| TASK STATEMENT |
Reproduce only the lines of the material below that start at the line containing "badReq, .regModify badReq, .regReadBlock" and stop at the line containing "[.mbxTx 0 0". Keep both end lines.

| LISTED RECORDS |
--- START ---

-- ==== Sys2Proof/Tests/Slice0.lean ====
section
/-!
SUPPORT. Tests: well-formedness refuses each operand out of its range; each statement's hypotheses are met, clause by clause, by a small state,
where one step does what the clause says.
-/

namespace Sys2Proof.Tests

open Sys2Proof.Machine

set_option Elab.async false

/-! Well-formedness. -/

def okReq : Req := ⟨1, 0, false, []⟩
def badReq : Req := ⟨9, 0, false, []⟩
def okHand : Hand := ⟨0, 0, 0, false, 1, []⟩
def badHand : Hand := ⟨0, 65536, 0, false, 1, []⟩
def okDatagram : Datagram := ⟨1, 1, []⟩
def badDatagram : Datagram := ⟨1, 65536, []⟩
def okEnv : BootEnv := ⟨false, .blank, none, none, 0, true, true, [], []⟩
def badEnv : BootEnv := { okEnv with comparatorMiss := 1024 }
def okRecord : LinkRecord := ⟨1, 0, 0, 0, 0, 0, 0, 0, 0, 0, 0, [], 0, true⟩
def badRecord : LinkRecord := { okRecord with kind := 256 }
def okPacket : AafPacket := ⟨0, 0, 0, 0, 0, 0, []⟩
def okFrame : RxFrame := ⟨64, true, 0, 0, none, 0, 0, 0, none, none, none, .other⟩
def soundReads : SkimReads := ⟨.sound, .sound⟩
def agreedTile : TileEnd := ⟨true, .sound⟩

theorem test_wf_requests :
    [{ okReq with session := 0 }, badReq, { okReq with reqId := 4294967296 }].any reqWf = false ∧
    [badHand, { okHand with reqId := 4294967296 }, { okHand with version := 256 }].any handWf = false ∧
    [{ okDatagram with srcAddr := 2 ^ 128 }, badDatagram].any datagramWf = false := by decide +kernel

theorem test_wf_boots :
    [{ okEnv with fuses := { Fuses.blank with arb := (2 ^ 64, 0) } }, { okEnv with fuses := { Fuses.blank with ownerRevoke := (0, 4) } },
      { okEnv with fuses := { Fuses.blank with vendorRevoke := (16, 0) } }, { okEnv with fuses := { Fuses.blank with hwStart := (2, 0) } },
      { okEnv with fuses := { Fuses.blank with debugDisable := (0, 2) } }, { okEnv with fuses := { Fuses.blank with owner0 := (2 ^ 512, 0) } },
      { okEnv with fuses := { Fuses.blank with owner1 := (0, 2 ^ 512) } }, badEnv, { okEnv with flashModels := [(2, 0, [])] }].any bootWf
      = false := by decide +kernel

theorem test_wf_records :
    [badRecord, { okRecord with vc := 256 }, { okRecord with watch := 65536 }, { okRecord with frame := 4294967296 },
      { okRecord with slot := 256 }, { okRecord with fmt := 256 }, { okRecord with length := 65536 }, { okRecord with offset := 4294967296 },
      { okRecord with arg := 18446744073709551616 }, { okRecord with linkTag := 65536 }, { okRecord with reserved := 281474976710656 },
      { okRecord with trailer := 4294967296 }].any recordWf = false := by decide +kernel

/-- A payload longer than a message may be. -/
theorem test_wf_lengths (l : List Byte) (h : 65536 < l.length) :
    reqWf { okReq with payload := l } = false ∧ handWf { okHand with payload := l } = false ∧
    datagramWf { okDatagram with bytes := l } = false ∧ recordWf { okRecord with payload := l } = false := by
  simp only [reqWf, handWf, datagramWf, recordWf, Bool.and_eq_false_iff, decide_eq_false_iff_not]
  omega

/-- Terms with one operand out of its range. -/
def illFormed0 : List Instr :=
  [.registerWrite 32 0 0 0, .registerWrite 0 4294967296 0 0, .registerWrite 0 0 4294967296 0, .registerWrite 0 0 0 5,
   .tickRunStart 4294967296, .evaluationFinal 4096 0, .evaluationFinal 0 4294967296, .lateResult 4096 0 0 0,
   .lateResult 0 4294967296 0 0, .lateResult 0 0 16 0, .lateResult 0 0 0 4294967296, .armEntryAppend 4096,
   .retireEntryAppend 4096, .armListClear 4294967296, .descriptorWrite 4096 0 0, .descriptorWrite 0 64 0,
   .descriptorWrite 0 0 4294967296, .wchInj 4294967296, .logRdAdvance .verdict 1024, .skimRecordProcess 4 0 soundReads,
   .skimRecordProcess 0 16 soundReads, .knownAnswerTest 4 false, .skmRekey 4294967296, .skmUInj 4 0, .skmUInj 0 4294967296,
   .signalCheckResult 4096 0, .signalCheckResult 0 4294967296, .livenessLimit 4096 0, .livenessLimit 0 4294967296,
   .wchSigInj 4294967296, .arrayOperationComplete false false 65536, .mtxInj 4294967296, .stencilSendPoint 4096,
   .stageWindowOpen 256 0, .stageWindowOpen 0 4294967296, .stageWindowClose 256]

theorem test_wf_refuses0 : illFormed0.all (fun i => !wellFormed i) = true := by decide +kernel

/-- Terms with one operand out of its range. -/
def illFormed1 : List Instr :=
  [.swdCheckin 32 0, .swdCheckin 0 4294967296, .swdInj 4294967296, .dmaDescriptorPost 32 0 .plan [],
   .dmaDescriptorPost 0 4 .plan [], .dmaDescriptorComplete 4 .plan [], .memPageRetired 262144, .memXltInv 4294967296,
   .memErrClr 4294967296, .memInj 4294967296, .fjlPortEnable 4, .fjlPortDisable 4, .trainingStateExit 5 0 false [],
   .trainingTimeout 5, .ack 5 0 0 false, .ack 0 16 0 false, .ack 0 0 4294967296 false, .nack 5 0 0 0 false,
   .nack 0 16 0 0 false, .nack 0 0 4294967296 0 false, .credit 5 0 0, .credit 0 16 0, .credit 0 0 65536, .mark 5 0 false,
   .mark 0 256 false, .resetBlock 5 0, .recordReceived 5 okRecord, .recordReceived 0 badRecord, .blockLockLoss 5, .data 5 0,
   .data 0 16, .heartbeat 5, .checkin 5, .identRsp 5, .peerAlert 5, .recordTransmit 5]

theorem test_wf_refuses1 : illFormed1.all (fun i => !wellFormed i) = true := by decide +kernel

/-- Terms with one operand out of its range. -/
def illFormed2 : List Instr :=
  [.fjlCmdRetrain 4, .fjlCmdReset 4, .clrPeer 4, .fjlPInj 4 0, .fjlPInj 0 4294967296, .tdmInputFrame 6 none false [],
   .portLock 6, .avtpListenerPacket 16 okPacket, .avtStreamLost 16, .sgtPortEnable 6, .sgtPortDisable 6, .sgtInj 4294967296,
   .ethLinkChange 2 false 0, .ethLinkChange 0 false 4, .ethFrameReceived 2 okFrame, .cbRecoveryTimeout 32,
   .neighbourSolicitation 2 false 0, .neighbourSolicitation 0 false (2 ^ 128), .echoRequest 2 false 0 [],
   .echoRequest 0 false (2 ^ 128) [], .gateControlGo 2, .gateListAdopt 2, .preemptionVerify 2 false, .macsecInstall 2,
   .txAnSelect 2 0, .txAnSelect 0 4, .ethStatusLate 2, .timTbStep 4 0, .timTbStep 0 4294967296, .tbLatchRead ⟨32, 0⟩,
   .captureEdge 4 false 0, .capNsRead ⟨32, 0⟩, .capSecHiRead ⟨32, 0⟩, .syncEdge 4, .ptpSync 2 0 0 0, .ptpAnnounce 2 0 0]

theorem test_wf_refuses2 : illFormed2.all (fun i => !wellFormed i) = true := by decide +kernel

/-- Terms with one operand out of its range. -/
def illFormed3 : List Instr :=
  [.ptpAnnounce 0 18446744073709551616 0, .pdelay 2 ⟨0, 0, 0, 0⟩, .timSyncLoss 2, .timeBaseRevert 4,
   .commandPacket badDatagram, .ping badReq, .hello badHand, .auth badHand, .close badReq, .deviceInfo badReq,
   .statusGet badReq, .subscribe badReq, .opQuery badReq, .attest badReq, .sessionList badReq, .regRead badReq,
   .regWrite badReq, .regModify badReq, .regReadBlock badReq, .commit badReq, .watchDefine badReq, .watchRead badReq,
   .armList badReq, .logRead badReq, .coverageGet badReq, .modelLoad badReq, .modelLoadDone 1024, .modelUnload badReq,
   .modelInfo badReq, .portStatus badReq, .gateStatus badReq, .fallbackStatus badReq, .faultList badReq, .faultClear badReq,
   .faultLogRead badReq, .wdgEvidence badReq]

theorem test_wf_refuses3 : illFormed3.all (fun i => !wellFormed i) = true := by decide +kernel

/-- Terms with one operand out of its range. -/
def illFormed4 : List Instr :=
  [.ladderClear badReq, .timeGet badReq, .timeStep badReq, .captureRead badReq, .imgOpen badReq, .imgChunk badReq,
   .imgClose badReq, .fwInstall badReq, .topcoatInstall badReq, .slotSelect badReq, .restart badReq, .maintEnter badReq,
   .maintLeave badReq, .sealBreak badReq, .debugOpen badReq, .hppr badReq, .twinStatus badReq, .twinHandover badReq,
   .twinPair badReq, .twinUnpair badReq, .inject badReq, .selftestStatus badReq, .statusTest badReq, .ethCmdInj 4294967296,
   .lockstepCompare 10 [] [] false ⟨[], none⟩ none, .selftestSliceDone 10 false false, .unfence 32 0 false false,
   .unfence 0 10 false false, .pairReset 32 0, .pairReset 0 10, .lckInj 4294967296, .debugHalt 10,
   .debugAction 10 (.write 0 0) [], .debugResume 10 [] none, .mbxTx 32 0 0, .mbxTx 0 64 0]

theorem test_wf_refuses4 : illFormed4.all (fun i => !wellFormed i) = true := by decide +kernel

/-- Terms with one operand out of its range. -/
def illFormed5 : List Instr :=
  [.mbxTx 0 0 4294967296, .mbxRx 32 0, .mbxRx 0 64, .mbxDbRing 32 0, .mbxDbRing 0 64, .mbxDbClear 32 0, .mbxDbClear 0 64,
   .mbxStall 64, .mbxInj 4294967296, .crcStart 32 0, .crcStart 0 64, .crcData 32 0 0, .crcData 0 64 0, .crcData 0 0 4294967296,
   .crcEnd 32 0 0, .crcEnd 0 64 0, .crcEnd 0 0 5, .crcBlockDone 64, .crcRunWrite 32 0 false 0, .crcRunWrite 0 64 false 0,
   .crcRunWrite 0 0 false 4294967296, .snagSourceDetect .x 1024 0 false, .snagSourceDetect .x 0 4294967296 false,
   .alarmAssert .x 1024 0, .alarmAssert .x 0 4294967296, .collectorReport .x 1024, .sngSetClear 32 0 0, .sngSetClear 0 32 0,
   .sngSetClear 0 0 4294967296, .sngSevWrite 256 0, .sngSevWrite 0 4294967296, .sngInj 32 0, .sngInj 0 4294967296,
   .restartDelayExpiry badEnv, .wdgStart 10, .wdgService 32 0 0 0 false false]

theorem test_wf_refuses5 : illFormed5.all (fun i => !wellFormed i) = true := by decide +kernel

/-- Terms with one operand out of its range. -/
def illFormed6 : List Instr :=
  [.wdgService 0 10 0 0 false false, .wdgService 0 0 4294967296 0 false false,
   .wdgService 0 0 0 18446744073709551616 false false, .watchdogWindowClose 10 0 false false,
   .watchdogWindowClose 0 18446744073709551616 false false, .watchdogWarn 10, .ladderClr 32, .wdgInj 4294967296,
   .sCoreRecovery badEnv, .powerOnReset badEnv, .warmRestart badEnv, .wrstPin badEnv, .bootDone 32, .newChal 32,
   .debugClose 32 okEnv, .debugClose 0 badEnv, .debugExpire badEnv, .arbAdvance 32 false, .secBootSelWrite 32 0,
   .secBootSelWrite 0 4294967296, .secInj 4294967296, .temperatureSample 16 0, .temperatureSample 0 4294967296,
   .voltageSample 16 0 false, .voltageSample 0 65536 false, .pmbusTransactionDone false 65536,
   .selftestSegmentDone false false 17179869184, .hlnInj 4294967296, .twnCmdHandover 32, .twnCtrlPair 32 0,
   .twnCtrlPair 0 4294967296, .twnInj 4294967296, .mclkMeasure 4294967296, .pllLockLoss 10, .pwrInj 4294967296,
   .timInj 4294967296]

theorem test_wf_refuses6 : illFormed6.all (fun i => !wellFormed i) = true := by decide +kernel

/-- Terms with one operand out of its range. -/
def illFormed7 : List Instr :=
  [.pllRelock 10, .supplyLoss 16, .serviceRowTransmit 5, .ethFrameTransmit 2, .gateEntryIntervalEnd 2, .timeBaseSrcWrite 4 0,
   .timeBaseSrcWrite 0 4294967296]

theorem test_wf_refuses7 : illFormed7.all (fun i => !wellFormed i) = true := by decide +kernel

/-- Each command with every operand at the start of its range. -/
def plain0 : List Instr :=
  [.registerWrite 0 0 0 0, .tckCommit, .tickRunStart 0, .tickRunStop, .sampleTick false [], .tickBoundary [], .releasePoint [],
   .evaluationFinal 0 0, .lateResult 0 0 0 0, .armEntryAppend 0, .retireEntryAppend 0, .armListClear 0, .descriptorWrite 0 0 0,
   .wchInj 0, .logRdAdvance .verdict 0, .clrLost .verdict, .skimRecordProcess 0 0 soundReads, .knownAnswerTest 0 false,
   .skmEpochOverrun, .skmRekey 0, .skmUInj 0 0, .signalCheckResult 0 0, .windowEvaluation 0, .livenessLimit 0 0, .wchSigInj 0,
   .arrayOperationIssue none false, .tileBoundary false agreedTile, .arrayOperationComplete false false 0, .mtxInj 0,
   .stencilSendPoint 0, .stageWindowOpen 0 0, .stageWindowClose 0, .swdCheckin 0 0, .swdInj 0, .dmaDescriptorPost 0 0 .plan [],
   .dmaDescriptorComplete 0 .plan []]

theorem test_wf_accepts0 : plain0.all wellFormed = true := by decide +kernel

/-- Each command with every operand at the start of its range. -/
def plain1 : List Instr :=
  [.memPageRetired 0, .memXltInv 0, .xltInvalidateDone, .memErrClr 0, .memInj 0, .fjlPortEnable 0, .fjlPortDisable 0,
   .trainingStateExit 0 0 false [], .trainingTimeout 0, .ack 0 0 0 false, .nack 0 0 0 0 false, .credit 0 0 0, .mark 0 0 false,
   .resetBlock 0 0, .recordReceived 0 okRecord, .blockLockLoss 0, .data 0 0, .heartbeat 0, .checkin 0, .identRsp 0,
   .peerAlert 0, .recordTransmit 0, .fjlCmdRetrain 0, .fjlCmdReset 0, .clrPeer 0, .fjlPInj 0 0, .tdmInputFrame 0 none false [],
   .portLock 0, .avtpListenerPacket 0 okPacket, .avtStreamLost 0, .sgtPortEnable 0, .sgtPortDisable 0, .sgtInj 0,
   .ethLinkChange 0 false 0, .ethFrameReceived 0 okFrame, .cbRecoveryTimeout 0]

theorem test_wf_accepts1 : plain1.all wellFormed = true := by decide +kernel

/-- Each command with every operand at the start of its range. -/
def plain2 : List Instr :=
  [.neighbourSolicitation 0 false 0, .echoRequest 0 false 0 [], .gateControlGo 0, .gateListAdopt 0, .preemptionVerify 0 false,
   .macsecInstall 0, .txAnSelect 0 0, .safetyStatusTimer, .ethStatusLate 0, .timTbStep 0 0, .tbLatchRead ⟨0, 0⟩,
   .captureEdge 0 false 0, .capNsRead ⟨0, 0⟩, .capSecHiRead ⟨0, 0⟩, .syncEdge 0, .ptpSync 0 0 0 0, .ptpAnnounce 0 0 0,
   .pdelay 0 ⟨0, 0, 0, 0⟩, .timSyncLoss 0, .timeBaseRevert 0, .commandPacket okDatagram, .fragmentTimeout, .handshakeTimeout,
   .sessionIdleTimeout, .ping okReq, .hello okHand, .auth okHand, .close okReq, .deviceInfo okReq, .statusGet okReq,
   .subscribe okReq, .opQuery okReq, .attest okReq, .sessionList okReq, .regRead okReq, .regWrite okReq]

theorem test_wf_accepts2 : plain2.all wellFormed = true := by decide +kernel

/-- Each command with every operand at the start of its range. -/
def plain3 : List Instr :=
  [.regModify okReq, .regReadBlock okReq, .commit okReq, .watchDefine okReq, .watchRead okReq, .armList okReq, .logRead okReq,
   .coverageGet okReq, .modelLoad okReq, .modelLoadDone 0, .modelUnload okReq, .modelInfo okReq, .portStatus okReq,
   .gateStatus okReq, .fallbackStatus okReq, .faultList okReq, .faultClear okReq, .faultLogRead okReq, .wdgEvidence okReq,
   .ladderClear okReq, .timeGet okReq, .timeStep okReq, .captureRead okReq, .imgOpen okReq, .imgChunk okReq, .imgClose okReq,
   .fwInstall okReq, .fwInstallDone false, .topcoatInstall okReq, .topcoatInstallDone false, .slotSelect okReq, .restart okReq,
   .maintEnter okReq, .maintLeave okReq, .sealBreak okReq, .debugOpen okReq]

theorem test_wf_accepts3 : plain3.all wellFormed = true := by decide +kernel

/-- Each command with every operand at the start of its range. -/
def plain4 : List Instr :=
  [.hppr okReq, .hpprDone, .twinStatus okReq, .twinHandover okReq, .twinPair okReq, .twinUnpair okReq, .inject okReq,
   .selftestStatus okReq, .statusTest okReq, .ethCmdInj 0, .lockstepCompare 0 [] [] false ⟨[], none⟩ none,
   .selftestSliceDone 0 false false, .unfence 0 0 false false, .pairReset 0 0, .lckInj 0, .debugHalt 0,
   .debugAction 0 (.write 0 0) [], .debugResume 0 [] none, .mbxTx 0 0 0, .mbxRx 0 0, .mbxDbRing 0 0, .mbxDbClear 0 0,
   .mbxStall 0, .mbxInj 0, .crcStart 0 0, .crcData 0 0 0, .crcEnd 0 0 0, .crcBlockDone 0, .crcRunWrite 0 0 false 0,
   .snagSourceDetect .x 0 0 false, .alarmAssert .x 0 0, .collectorReport .x 0, .dieHeartbeatLoss .x false, .sngFlFault .x 0,
   .sevMirrorCheck .x [], .tb0ShadowReload]

theorem test_wf_accepts4 : plain4.all wellFormed = true := by decide +kernel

--- END ---

| RESULT OF THIS TASK |
   .regWrite badReq, .regModify badReq, .regReadBlock badReq, .commit badReq, .watchDefine badReq, .watchRead badReq,
   .armList badReq, .logRead badReq, .coverageGet badReq, .modelLoad badReq, .modelLoadDone 1024, .modelUnload badReq,
   .modelInfo badReq, .portStatus badReq, .gateStatus badReq, .fallbackStatus badReq, .faultList badReq, .faultClear badReq,
   .faultLogRead badReq, .wdgEvidence badReq]

theorem test_wf_refuses3 : illFormed3.all (fun i => !wellFormed i) = true := by decide +kernel

/-- Terms with one operand out of its range. -/
def illFormed4 : List Instr :=
  [.ladderClear badReq, .timeGet badReq, .timeStep badReq, .captureRead badReq, .imgOpen badReq, .imgChunk badReq,
   .imgClose badReq, .fwInstall badReq, .topcoatInstall badReq, .slotSelect badReq, .restart badReq, .maintEnter badReq,
   .maintLeave badReq, .sealBreak badReq, .debugOpen badReq, .hppr badReq, .twinStatus badReq, .twinHandover badReq,
   .twinPair badReq, .twinUnpair badReq, .inject badReq, .selftestStatus badReq, .statusTest badReq, .ethCmdInj 4294967296,
   .lockstepCompare 10 [] [] false ⟨[], none⟩ none, .selftestSliceDone 10 false false, .unfence 32 0 false false,
   .unfence 0 10 false false, .pairReset 32 0, .pairReset 0 10, .lckInj 4294967296, .debugHalt 10,
   .debugAction 10 (.write 0 0) [], .debugResume 10 [] none, .mbxTx 32 0 0, .mbxTx 0 64 0]

theorem test_wf_refuses4 : illFormed4.all (fun i => !wellFormed i) = true := by decide +kernel

/-- Terms with one operand out of its range. -/
def illFormed5 : List Instr :=
  [.mbxTx 0 0 4294967296, .mbxRx 32 0, .mbxRx 0 64, .mbxDbRing 32 0, .mbxDbRing 0 64, .mbxDbClear 32 0, .mbxDbClear 0 64,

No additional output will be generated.